Well this one’s a delight. It’s another step on the punk ladder, but feels much closer to Nineties than it does Seventies, way ahead of its time.
That’s in part, I think, because of the obvious influence on bands like Elastica, who pretty much nick the riff of Wire’s Three Girl Rhumba for their track Connection, but also because they do the same kind of super-short tracks as well. Wire have a lot of sub-one minute tracks on here, most are around a minute and a half, two minutes tops.
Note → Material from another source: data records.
/-- HBMTRAIN (R256, R260, R267): the stacks of the mask `failed` fail training; `rng` says whether the random source delivers. -/
def State.trainRow (s : State) (failed : Nat) (rng : Bool) : State :=
  if !s.stepDue stepHBMTRAIN then s
  else
    match s.start.drawing with
    | some bad => if rng then (s.putB R.SEC_STATUS.RNGOK true).trainEnd bad else s
    | none =>
      let bad := failed % 16
      let arg := (s.applied stepHBMTRAIN actALTERNATE).getD 0
      let s := s.put R.HBM_STATUS.RATE (min (arg % 4) 2)
      let s := s.each (List.range 4) (fun s k => if bad.testBit k then (s.stackLost k).setStack k 3 else s.setStack k 2)
      let s := s.setStart (fun x => { x with hbm := s.g R.HBM_STATUS.RATE + (15 - bad) * 16 })
      if bad ≠ 0 && !(arg.testBit 2 && decide (bad < 8)) then s.startFail stepHBMTRAIN bad
      else if rng then (s.putB R.SEC_STATUS.RNGOK true).trainEnd bad
      else (s.putB R.SEC_STATUS.RNGOK false).setStart (fun x => { x with drawing := some bad })

/-- RNG_DRAW_TIMEOUT (R479): a draw that has waited 1 ms fails: a quote is answered RNG, HBMTRAIN fails with STATUS bit 4. -/
def State.drawRow (s : State) : State :=
  let waits := s.start.drawing.isSome || (List.range 16).any (fun m => s.mbxRuns m 0x50)
  if !waits then s
  else
    let s := (s.drawTimeout.bump R.SEC_ERRCNT.RNGFAIL 1).raise R.SEC_EVENTS.RNGFAIL
    match s.start.drawing with
    | some bad => (s.setStart (fun x => { x with drawing := none })).startFail stepHBMTRAIN (16 + bad)
    | none => s

/-- MARCH (R254): every bank, destructive mode; `fails` are the banks found BAD with their failing words. -/
def State.marchRow (s : State) (fails : List (Nat × Nat)) : State :=
  if !s.stepDue stepMARCH then s
  else if (s.applied stepMARCH actSKIP).isSome then (s.startFlag 1).stepNext stepCSR
  else
    let s := ((s.putB R.MEM_MARCH_CTL.MODE false).marchStart (List.range 4096)).marchEnd fails
    if fails.any (fun f => decide (f.1 < 4096)) then s.startFail stepMARCH 0 else s.stepNext stepCSR

/-! ### CSR and LEDGER (R199, R442, R175, R176, R475) -/

/-- The stream whose LGR_STREAMn_CFG lies at an offset. -/
def streamAt (a : Nat) : Option Nat := (List.range 4).find? (fun n => decide (R.LGR_STREAM_CFG.reg n = a))

/-- One held CSRW value is written: EN of a stream stays 0, and the stream is recorded (R442). The answer says whether the
write was accepted. -/
def State.heldWrite (s : State) (a : Nat) (v : Word) : State × Bool :=
  let s := match streamAt a with
    | some n => s.setStart (fun x => { x with
        streams := x.streams.filter (fun k => !(k = n)) ++ (if (R.LGR_STREAM_CFG.EN n).of v = 1 then [n] else []) })
    | none => s
  let v := match streamAt a with
    | some n => (R.LGR_STREAM_CFG.EN n).into v 0
    | none => v
  let t := s.csrAccess .image a 4 (fun s => s.csrSet .image a v 0)
  ({ t with resp := s.resp }, decide ((t.resp.getD {}).status = 0))

/-- CSR: the held values in stream order, up to the first that receives an error response; a reset that a write makes ends the
start. -/
def State.csrRow (s : State) : State :=
  if !s.stepDue stepCSR then s
  else
    let r := s.cfg.held.foldl (fun (x : State × Bool) e =>
      if x.2 && decide (x.1.rst.reach = 0) then x.1.heldWrite e.1 e.2 else x) (s, true)
    if r.1.rst.reach ≠ 0 then r.1 else if r.2 then r.1.stepNext stepLEDGER else r.1.startFail stepCSR 0x16

/-- The time of the last MAINOFF entry in the log; a free value where none is left. -/
def State.mainOffTime (s : State) : State × Nat :=
  match (s.sec.log.filter (fun e => e.src = 4)).getLast? with
  | some e => (s, e.time.toNat)
  | none => (s.free.2, s.free.1.toNat)

/-- LEDGER: earlier items are closed and reported; after a loss of main power the open ranges are (R475). `bad` says that an
ember record fails its check. -/
def State.ledgerRow (s : State) (bad : Bool) : State :=
  if !s.stepDue stepLEDGER then s
  else
    let wrong := bad || s.lgr.entries.any (fun e => e.2.bad)
    let s := s.ledgerReclose (if R.RST_LAST.HALTED.of s.start.last = 1 then rsHALT else rsRESET)
    let s :=
      if s.on R.AON_STATUS.MAINLOST then
        let any := (List.range 4).any (fun n => s.on (R.AON_LGR_OLDEST.VALID n))
        let r := (s.put R.LGR_RECSEQ.RECSEQ (s.g R.AON_LGR_RECSEQ.RECSEQ)).mainOffTime
        let s := r.1.ledgerPower r.2
        if any then s.startFlag 5 else s
      else s
    let s := s.putB R.AON_STATUS.MAINLOST false
    if wrong then s.startFail stepLEDGER 0 else s.stepNext stepLANES

/-! ### LANES and PLANTTIME (R438) -/

/-- LANES: passes when every lane with EN = 1 is UP; `late` says that 10 ms are over. -/
def State.lanesRow (s : State) (late : Bool) : State :=
  if !s.stepDue stepLANES then s
  else if (s.applied stepLANES actSKIP).isSome then (s.startFlag 2).stepNext stepPLANTTIME
  else
    match (List.range 48).find? (fun n => s.on (R.LANE_LANE_CTL.EN n) && decide (s.stage n ≠ stUP)) with
    | none => s.stepNext stepPLANTTIME
    | some n => if late then s.startFail stepLANES n else s

/-- PLANTTIME: waits for LOCKED only where plant time comes from an enabled UPPORT; `late` says that 500 ms are over. -/
def State.plantRow (s : State) (late : Bool) : State :=
  if !s.stepDue stepPLANTTIME then s
  else if (s.applied stepPLANTTIME actSKIP).isSome then (s.startFlag 3).stepNext stepREGIONS
  else if s.on R.VSM_TIME_CFG.GM || !s.on (R.VSM_PORT_CFG.EN (s.g R.VSM_TIME_CFG.UPPORT)) || s.g R.VSM_STATUS.TSTATE = 2 then s.stepNext stepREGIONS
  else if late then s.startFail stepPLANTTIME 0
  else s

/-! ### REGIONS and RELEASE (R442, R443) -/

/-- The first check of R442 that a start region fails, as STATUS codes it; 0 for none. -/
def State.regionFail (s : State) (g c : Nat) : Nat :=
  let k := s.g (R.CLK_REGION_CFG.SRC g)
  if s.slotState g c ≠ slotPROOFED then 2
  else if !s.logicOn g then 3
  else if !s.on (R.CLK_FPLL_STATUS.LOCK k) then 4
  else if s.fpllOver k (s.g (R.CLK_REGION_STATUS.FMAX g)) then 5 else 0

/-- REGIONS: a plan waiting is applied (R460); the regions of the set chosen are committed, all or none. -/
def State.regionsRow (s : State) : State :=
  if !s.stepDue stepREGIONS then s
  else
    let s := s.ageStart
    let set : Nat := if s.applied stepREGIONS actALTERNATE = some 1 then 1 else 0
    let s := if set = 1 then s.startFlag 0 else s
    let l := (s.cfg.acts.filter (fun a => a.1 = set)).map (fun (a : Nat × Nat × Nat) => a.2)
    match l, l.find? (fun e => decide (s.regionFail e.1 e.2 ≠ 0)) with
    | [], _ => s.startFail stepREGIONS 1
    | _, some e => s.startFail stepREGIONS (s.regionFail e.1 e.2)
    | l, none =>
      let s := l.foldl (fun (s : State) e => s.ffInit e.1 e.2) s
      (s.setStart (fun x => { x with committed := l })).stepNext stepRELEASE

/-- A committed slot becomes ACTIVE and its region is released (R131, R443). -/
def State.regionRelease (s : State) (g c : Nat) : State :=
  (((s.setSlot g c slotACTIVE).put (R.CTX_REGION_STATUS.ACT g) c).putB (R.CTX_REGION_STATUS.HASACT g) true).regionStart g

/-- The record of the twin port, written at the release of a device with TWIN_CFG.EN (R441). -/
def State.twinRecord (s : State) : State :=
  if s.on R.TWIN_CFG.EN then
    ((s.put R.AON_TWINREC.LANE (s.g R.TWIN_CFG.PORT)).put R.AON_TWINREC.FREQ (s.bit R.LANE_REFCFG.FREQ (s.g R.TWIN_CFG.PORT / 8)).toNat).putB R.AON_TWINREC.VALID true
  else s

/-- RELEASE (R443): slots, pins, DONE, TWINSEL, units, streams and the scrubber, on one tick. -/
def State.releaseRow (s : State) (twinsel : Bool) : State :=
  if !s.stepDue stepRELEASE then s
  else
    let l := s.start.committed
    let s := l.foldl (fun (s : State) e => s.regionRelease e.1 e.2) s
    let s : State := { s with xbar := { s.xbar with pinsOn := true } }
    let s := s.each ((l.flatMap (fun e => e.1 :: neighboursOf e.1)).eraseDups) (fun s r => (s.gateShow r).dmpShow r)
    let s := (s.putB R.TWIN_STATUS.SEL twinsel).each s.start.streams State.streamEnable
    let s := (s.each (l.map (·.1)) State.passStart).twinRecord
    let s := if s.policyBit 4 && decide (s.arbCount < s.cfg.fullArb) then s.fuseStart none (s.arbTodo s.cfg.fullArb) else s
    let ms := min 0xFFFE ((s.plantNs.toNat - s.start.began) / 1000000)
    (s.setStart (fun x => { x with step := none })).startUpdate stepRELEASE resRELEASED ms

/-- START_RETRY (R446): 100 ms after a failure the supervisor writes RST_CTL.REQ = 2. -/
def State.retryRow (s : State) : State :=
  if s.start.retry && decide (s.rst.reach = 0) then s.resetAccept 5 2 else s

/-! ### Commands -/

/-- TRIM (R419). -/
def execTrim (s : State) : Host.Outcome State Fault Refusal := done s.trimRow
/-- PORTS (R217). -/
def execPorts (a b : Sfdp) (s : State) : Host.Outcome State Fault Refusal := done (s.portsRow a b)
/-- FETCH (R440). -/
def execFetch (twin : Option (List Byte)) (s : State) : Host.Outcome State Fault Refusal := done (s.fetchRow twin)
/-- HBMTRAIN (R260). -/
def execHbmtrain (failed : Nat) (rng : Bool) (s : State) : Host.Outcome State Fault Refusal := done (s.trainRow failed rng)
/-- MARCH (R254). -/
def execMarch (fails : List (Nat × Nat)) (s : State) : Host.Outcome State Fault Refusal := done (s.marchRow fails)
/-- CSR (R199). -/
def execCsr (s : State) : Host.Outcome State Fault Refusal := done s.csrRow
/-- LEDGER (R475). -/
def execLedger (bad : Bool) (s : State) : Host.Outcome State Fault Refusal := done (s.ledgerRow bad)
/-- LANES (R438). -/
def execLanes (late : Bool) (s : State) : Host.Outcome State Fault Refusal := done (s.lanesRow late)
/-- PLANTTIME (R438). -/
def execPlanttime (late : Bool) (s : State) : Host.Outcome State Fault Refusal := done (s.plantRow late)
/-- REGIONS (R442). -/
def execRegions (s : State) : Host.Outcome State Fault Refusal := done s.regionsRow
/-- RELEASE (R443). -/
def execRelease (twinsel : Bool) (s : State) : Host.Outcome State Fault Refusal := done (s.releaseRow twinsel)
/-- START_RETRY (R446). -/
def execStartRetry (s : State) : Host.Outcome State Fault Refusal := done s.retryRow
/-- RNG_DRAW_TIMEOUT (R479). -/
def execRngDrawTimeout (s : State) : Host.Outcome State Fault Refusal := done s.drawRow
Only the track Strange, with its gloriously muddy, dirty, guitar riff weighs in at a comparatively epic 4 minutes.
Wire are kind of punk, I guess, their tracks are intense bursts of high-speed guitar and beats, with Colin Newman’s vocals more shouted than sung, but with quite dense and complex lyrics over the top. Mannequin, for example, is kind of the antithesis of Kraftwerk’s model -
“Well, you're a waste of space
No natural grace
You're so bloody thin
You don't even begin
To interest me
Not even curiousity
It's not animosity
Just don't interest me”
No natural grace
You're so bloody thin
You don't even begin
To interest me
Not even curiousity
It's not animosity
Just don't interest me”
The riff to Mannequin has quite an REM feel, and apparently Wire were an inspiration to Michael Stipe. I also get bits of The Fall, Therapy?, Nine Inch Nails, but none of these manage to replicate the micro-encapsulation of Wire’s songs. I remember mentioning John Lydon’s opinion of Todd Rundgren’s tracks on Something/Anything that they did what they needed to do and then got out: the ones on this album do that even more so. (That feels like one of Eno’s Oblique Strategy cards - “do what you’re doing, but do it more so”). I rather liked this one.